*** Opening MATERIAL FOR THE TASK ***

/-- SHIFT_ROW is aborted after none of its bytes. -/
theorem execShiftRow_aborted (r : Nat) : Ensures (AbortedAfter s []) (execShiftRow r s) := by
  by_cases hr : r < rows s.cfg
  · exact ensures_of_next (exec_shiftRow_aborted hr (Nat.zero_le _) hdue rfl)
  · rw [execShiftRow, if_neg (mt rowInRange_iff.mp hr)]
    exact raise_aborted hdue ..

theorem latchRow_aborted (r : Nat) : AbortedAfter s [] (latchRow r s) := by
  unfold latchRow
  split
  · split
    · rw [pulse_of_due r (by exact hdue)]
      exact (onward_enterPhase s .latching r).assertReset
    · exact raise_aborted hdue ..
  · exact raise_aborted hdue ..

/-- UPDATE is aborted after none of the bytes of its first row, or, with no row, before its response. -/
theorem execUpdate_aborted : Ensures (AbortedAfter s []) (execUpdate s) := by
  cases hctrl : s.cfg.hasLatchCtrl with
  | false =>
    rw [execUpdate, withLatchCtrl_of_hasNot hctrl]
    exact raise_aborted hdue ..
  | true =>
    cases hseq : rowSeq s.cfg with
    | nil =>
      have hrows : rows s.cfg = 0 := by rw [← length_rowSeq, hseq]; rfl
      have hupdate := exec_update_abortedAtResponse (rs := s.replies) hctrl (by simpa [hrows] using hdue) (by simp [hrows, oks])
      rw [hseq] at hupdate
      exact ensures_of_next hupdate
    | cons r later =>
      exact ensures_of_next (exec_update_aborted (done := []) (k := 0) (rs := s.replies) hctrl hseq (Nat.zero_le _)
        (by simpa using hdue) (by simp [oks]))

/-- Every command is aborted before it emits, pulses or answers. -/
theorem exec_aborted (i : Instr) : Ensures (AbortedAfter s []) (exec i s) := by
  cases i with
  | setAll _ | setAllRgb _ _ _ | setLedMono _ _ | setLedRgb _ _ _ _ | setLedAppend _ _ _ _ | setChannel _ _ =>
    exact setter_aborted hdue ..
  | getChannel _ _ | getLed _ _ => exact execGetter_aborted hdue ..
  | enforceMaxCurrent => exact limitAndCommit_aborted hdue ..
  | setPinOrder led p0 p1 p2 => exact execSetPinOrder_aborted hdue led p0 p1 p2
  | setPinOrderAll p0 p1 p2 => exact execSetPinOrderAll_aborted hdue p0 p1 p2
  | shiftRow r => exact execShiftRow_aborted hdue r
  | latch r =>
    show AbortedAfter s [] (withLatchCtrl _ _ s)
    rcases withLatchCtrl_cases Opcode.latch.code (latchRow r) s with ⟨-, heq⟩ | ⟨-, heq⟩ <;> rw [heq]
    · exact latchRow_aborted hdue r
    · exact raise_aborted hdue ..
  | update => exact execUpdate_aborted hdue

end

end

end Sys2Proof.Machine

namespace Sys2Proof.Proofs

open Sys2Proof.Machine Sys2Proof.Claims

/-- Settles O52: the bytes and rows before the assertion take their moments, and the next moment finds reset due. -/
theorem resetAfterSomeBytesCutsTheRow : Obligations.ResetAfterSomeBytesCutsTheRow := by
  unfold Obligations.ResetAfterSomeBytesCutsTheRow
  refine ⟨fun r k s rs hreset hk hr hreplies => ?_, fun s done later r k rs hctrl hseq hk hreset hreplies => ?_,
    fun s rs hctrl hreset hreplies => ?_⟩
  · obtain ⟨t, hexec, hcut⟩ := exec_shiftRow_aborted hr hk hreset hreplies
    exact ⟨t, hexec, hcut.inReset, hcut.latch, hcut.rspPort, hcut.trace⟩
  · obtain ⟨t, hexec, hcut⟩ := exec_update_aborted hctrl hseq hk hreset hreplies
    exact ⟨t, hexec, hcut.inReset, hcut.latch, hcut.rspPort, hcut.trace.trans (List.append_assoc ..).symm⟩
  · obtain ⟨t, hexec, hcut⟩ := exec_update_abortedAtResponse hctrl hreset hreplies
    exact ⟨t, hexec, hcut.inReset, hcut.latch, hcut.rspPort, hcut.trace⟩

/-- Settles O50: the rows and bytes before are sent, the row's shift then waits in SHIFTING, and with no reset coming nothing ends the
wait. -/
theorem unansweredByteHangs : Obligations.UnansweredByteHangs := by
  unfold Obligations.UnansweredByteHangs
  constructor
  · intro r k s rs hs hreset hr hk hreplies
    obtain ⟨t, hshift, hphase, hsent⟩ := shiftRow_unanswered (r := r) (s := { s with pendingRow := none }) hk hs hreplies
    obtain ⟨-, hgs, hpo, hpending, hport, -⟩ := hsent.keeps
    exact ⟨t, exec_shiftRow_of_halted hr hshift, hphase, hport, hpending, hgs, hpo, hsent.trace,
      step_of_shifting (hsent.inReset.trans hreset) (hsent.noReset hs) hphase⟩
  · intro s done later r k rs hs hreset hctrl hseq hk hreplies
    rw [oks_add, List.append_assoc] at hreplies
    obtain ⟨t, hdone, hrows⟩ := updateRows_append_of_accepted done (r :: later) (s := { s with pendingRow := none })
      (.of_none hs _) hreplies
    obtain ⟨u, hshift, hphase, hrow⟩ := shiftRow_unanswered (r := r) (by rw [hrows.keeps.rowLen_eq]; exact hk)
      (hrows.noReset hs) hrows.replies
    rw [hrows.keeps.bytesOf_eq] at hrow
    have hsent := hrows.trans hrow
    obtain ⟨-, hgs, hpo, hpending, hport, -⟩ := hsent.keeps
    have hhalted : updateRows (rowSeq s.cfg) { s with pendingRow := none } = .halted u := by rw [hseq, hdone, updateRows, hshift]
    exact ⟨u, exec_update_of_halted hctrl hhalted, hphase, hport, hpending, hgs, hpo,
      hsent.trace.trans (List.append_assoc ..).symm, step_of_shifting (hsent.inReset.trans hreset) (hsent.noReset hs) hphase⟩

/-- Settles O51: whatever the command, reset is due before its first byte, its pulse or its response. -/
theorem resetAbortsAnyCommand : Obligations.ResetAbortsAnyCommand := by
  unfold Obligations.ResetAbortsAnyCommand
  intro i s hdue
  obtain ⟨t, hexec⟩ := exec_next i s
  have hcut := exec_aborted hdue i
  rw [hexec] at hcut
  exact ⟨t, hexec, hcut.inReset, hcut.latch, hcut.trace.trans (List.append_nil _), hcut.rspPort, hcut.last⟩

/-- Settles O53: the pulse is aborted with its line high, which the assertion of reset drives low. -/
theorem resetInsidePulseCutsItShort : Obligations.ResetInsidePulseCutsItShort := by
  unfold Obligations.ResetInsidePulseCutsItShort
  intro r s hreset hctrl hr hrow hlatch
  have hpulse := pulse_of_dueInside (s := s.enterPhase .latching r) r hreset
  have hexec : exec (.latch r) s = .next ((s.enterPhase .latching r).driveLine r true).tick.assertReset := by
    rw [exec, execLatch, withLatchCtrl_of_has hctrl, latchRow, if_pos (rowInRange_iff.mpr hr), if_pos hrow, hpulse]
  exact ⟨_, hexec, rfl, rfl, rfl, by simp [State.driveLine, State.logged, State.enterPhase, hlatch, tableWrite]⟩

/-- Settles O55: the release gives the reset state of the configuration inputs, which is ready. -/
theorem releaseLeavesTheBlockReady : Obligations.ReleaseLeavesTheBlockReady := by
  unfold Obligations.ReleaseLeavesTheBlockReady
  intro s t hr hstep
  obtain ⟨-, rfl⟩ := step_from_reset hr hstep
  exact ⟨⟨rfl, rfl, rfl, rfl⟩, rfl⟩

end Sys2Proof.Proofs
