/-- What every address reads as after FORMAT. -/
theorem State.readByte_format (s : State) (ax : Axis) (v : Byte) (a : Nat) :
    (s.format ax v).readByte a =
      if s.config.frameBase.toNat + fieldOffset ax ≤ a then
        ((digitBytes v)[a - (s.config.frameBase.toNat + fieldOffset ax)]?).or (s.readByte a)
      else s.readByte a := by
  apply State.readByte_writeBytes
  · omega
  · cases ax <;> simp [digitBytes, fieldOffset, frameLen]

/-- FORMAT keeps the canonical form of memory. -/
theorem State.format_wf (s : State) (ax : Axis) (v : Byte) (h : Memory.wf s.config s.mem) :
    Memory.wf (s.format ax v).config (s.format ax v).mem := by
  have hc : (s.format ax v).config = s.config := by rw [State.format_frame]
  rw [hc]
  exact State.writeBytes_wf s _ _ h

/-! ### The queue and the engine -/

theorem State.enqueue_full {s : State} (h : s.qCount = s.config.qcap) (x : Handle) : s.enqueue x = s := by
  simp [State.enqueue, h]

theorem State.enqueue_room {s : State} (h : s.qCount ≠ s.config.qcap) (x : Handle) :
    s.enqueue x = { s with q := s.q.set s.qTail x, qTail := (s.qTail + 1) % s.config.qcap, qCount := s.qCount + 1 } := by
  simp [State.enqueue, h, nextIndex]

/-- ENQUEUE changes Q, Q_TAIL and Q_COUNT alone. -/
theorem State.enqueue_frame (s : State) (x : Handle) :
    s.enqueue x = { s with q := (s.enqueue x).q, qTail := (s.enqueue x).qTail, qCount := (s.enqueue x).qCount } := by
  by_cases h : s.qCount = s.config.qcap
  · rw [State.enqueue_full h]
  · rw [State.enqueue_room h]

theorem State.dequeue_empty {s : State} (h : s.qCount = 0) :
    s.dequeue = (none, { s with fault := s.fault ||| 0b0010#4 }) := by
  simp [State.dequeue, h, State.raiseFault, FaultBit.mask]

theorem State.dequeue_held {s : State} (h : s.qCount ≠ 0) :
    s.dequeue = (some (s.entry s.qHead),
      { s with qHead := (s.qHead + 1) % s.config.qcap, qCount := s.qCount - 1 }) := by
  simp [State.dequeue, h, nextIndex]

/-- An index inside the storage reads the entry there. -/
theorem State.entry_eq {s : State} {i : Nat} (h : i < s.q.length) : s.entry i = s.q[i] := by
  simp [State.entry, h]

theorem State.engineStart_idle {s : State} (h : s.txRem = 0) (ht : s.tcPend = false) (x : Handle) :
    s.engineStart x = { s with engBusy := true, txPtr := x, txRem := s.config.txLen } := by
  simp [State.engineStart, h, ht]

theorem State.engineStart_busy {s : State} (h : s.txRem ≠ 0 ∨ s.tcPend = true) (x : Handle) :
    s.engineStart x = { s with fault := s.fault ||| 0b1000#4 } := by
  simp [State.engineStart, h, State.raiseFault, FaultBit.mask]

/-- ENGINE_START changes ENG_BUSY, TX_PTR, TX_REM and FAULT alone. -/
theorem State.engineStart_frame (s : State) (x : Handle) :
    s.engineStart x = { s with
      engBusy := (s.engineStart x).engBusy, txPtr := (s.engineStart x).txPtr
      txRem := (s.engineStart x).txRem, fault := (s.engineStart x).fault } := by
  unfold State.engineStart
  split <;> rfl

theorem State.submit_idle {s : State} (h : s.engBusy = false) (ht : s.tcPend = false) (x : Handle) :
    s.submit x = s.engineStart x := by
  simp [State.submit, h, ht]

theorem State.submit_busy {s : State} (h : s.engBusy = true ∨ s.tcPend = true) (x : Handle) :
    s.submit x = s.enqueue x := by
  unfold State.submit
  rw [if_neg]
  rintro ⟨h1, h2⟩
  simp [h1, h2] at h

/-- SUBMIT changes the queue's tail and the engine's registers, and FAULT, alone. -/
theorem State.submit_frame (s : State) (x : Handle) :
    s.submit x = { s with
      q := (s.submit x).q, qTail := (s.submit x).qTail, qCount := (s.submit x).qCount
      engBusy := (s.submit x).engBusy, txPtr := (s.submit x).txPtr
      txRem := (s.submit x).txRem, fault := (s.submit x).fault } := by
  unfold State.submit
  split
  · rw [State.engineStart_frame]
  · rw [State.enqueue_frame]

/-- ENGINE_BYTE at an address the block determines. -/
theorem State.engineByte_inside {s : State} {b : Byte} (h : s.readByte s.txPtr.toNat = some b) :
    s.engineByte = { s with
      txOut := s.txOut ++ [b], txPtr := s.txPtr + 1, txRem := s.txRem - 1
      tcPend := s.tcPend || decide (s.txRem - 1 = 0) } := by
  simp only [State.engineByte, State.engineRead, h]
  by_cases hz : s.txRem - 1 = 0 <;> simp [hz, State.emitTx, State.setPending]

/-- ENGINE_BYTE outside the frame buffer: a free draw. -/
theorem State.engineByte_outside {s : State} (h : s.readByte s.txPtr.toNat = none) :
    s.engineByte = { s with
      txOut := s.txOut ++ [Config.freeByte s.draws], draws := s.draws + 1
      txPtr := s.txPtr + 1, txRem := s.txRem - 1
      tcPend := s.tcPend || decide (s.txRem - 1 = 0) } := by
  simp only [State.engineByte, State.engineRead, h]
  by_cases hz : s.txRem - 1 = 0 <;> simp [hz, State.emitTx, State.setPending]

/-- ENGINE_BYTE changes TXOUT, the draws, TX_PTR, TX_REM and TC_PEND alone. -/
theorem State.engineByte_frame (s : State) :
    s.engineByte = { s with
      txOut := s.engineByte.txOut, draws := s.engineByte.draws, txPtr := s.engineByte.txPtr
      txRem := s.engineByte.txRem, tcPend := s.engineByte.tcPend } := by
  cases h : s.readByte s.txPtr.toNat with
  | none => rw [State.engineByte_outside h]
  | some b => rw [State.engineByte_inside h]

/-- TC_ISR with an empty queue. -/
theorem State.transferComplete_empty {s : State} (h : s.qCount = 0) :
    s.transferComplete = { s with tcPend := false, engBusy := false } := by
  simp [State.transferComplete, State.enterHandler, State.leaveHandler, h]

/-- TC_ISR with a handle queued. -/
theorem State.transferComplete_held {s : State} (h : s.qCount ≠ 0) :
    s.transferComplete =
      ({ s with tcPend := false, qHead := (s.qHead + 1) % s.config.qcap, qCount := s.qCount - 1 }).engineStart
        (s.entry s.qHead) := by
  have h' : 0 < s.qCount := Nat.pos_of_ne_zero h
  simp [State.transferComplete, State.enterHandler, State.leaveHandler, h', State.dequeue, h, nextIndex, State.entry]

/-- A unit-mode DEQUEUE with a handle queued. -/
theorem State.dequeueLabelled_held {s : State} (h : s.qCount ≠ 0) :
    s.dequeueLabelled = { s with
      qHead := (s.qHead + 1) % s.config.qcap, qCount := s.qCount - 1
      returned := s.returned ++ [s.entry s.qHead] } := by
  simp [State.dequeueLabelled, State.dequeue_held h]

*** Closing MATERIAL FOR THE TASK ***

WHAT IS EXPECTED: Reproduce the records above exactly, from the first line to the line that holds "or answers. -/", inclusive, and omit everything after it.

OUTPUT OF THE EXERCISE:
/-- SHIFT_ROW is aborted after none of its bytes. -/
theorem execShiftRow_aborted (r : Nat) : Ensures (AbortedAfter s []) (execShiftRow r s) := by
  by_cases hr : r < rows s.cfg
  · exact ensures_of_next (exec_shiftRow_aborted hr (Nat.zero_le _) hdue rfl)
  · rw [execShiftRow, if_neg (mt rowInRange_iff.mp hr)]
    exact raise_aborted hdue ..

theorem latchRow_aborted (r : Nat) : AbortedAfter s [] (latchRow r s) := by
  unfold latchRow
  split
  · split
    · rw [pulse_of_due r (by exact hdue)]
      exact (onward_enterPhase s .latching r).assertReset
    · exact raise_aborted hdue ..
  · exact raise_aborted hdue ..

/-- UPDATE is aborted after none of the bytes of its first row, or, with no row, before its response. -/
theorem execUpdate_aborted : Ensures (AbortedAfter s []) (execUpdate s) := by
  cases hctrl : s.cfg.hasLatchCtrl with
  | false =>
    rw [execUpdate, withLatchCtrl_of_hasNot hctrl]
    exact raise_aborted hdue ..
  | true =>
    cases hseq : rowSeq s.cfg with
    | nil =>
      have hrows : rows s.cfg = 0 := by rw [← length_rowSeq, hseq]; rfl
      have hupdate := exec_update_abortedAtResponse (rs := s.replies) hctrl (by simpa [hrows] using hdue) (by simp [hrows, oks])
      rw [hseq] at hupdate
      exact ensures_of_next hupdate
    | cons r later =>
      exact ensures_of_next (exec_update_aborted (done := []) (k := 0) (rs := s.replies) hctrl hseq (Nat.zero_le _)
        (by simpa using hdue) (by simp [oks]))

/-- Every command is aborted before it emits, pulses or answers. -/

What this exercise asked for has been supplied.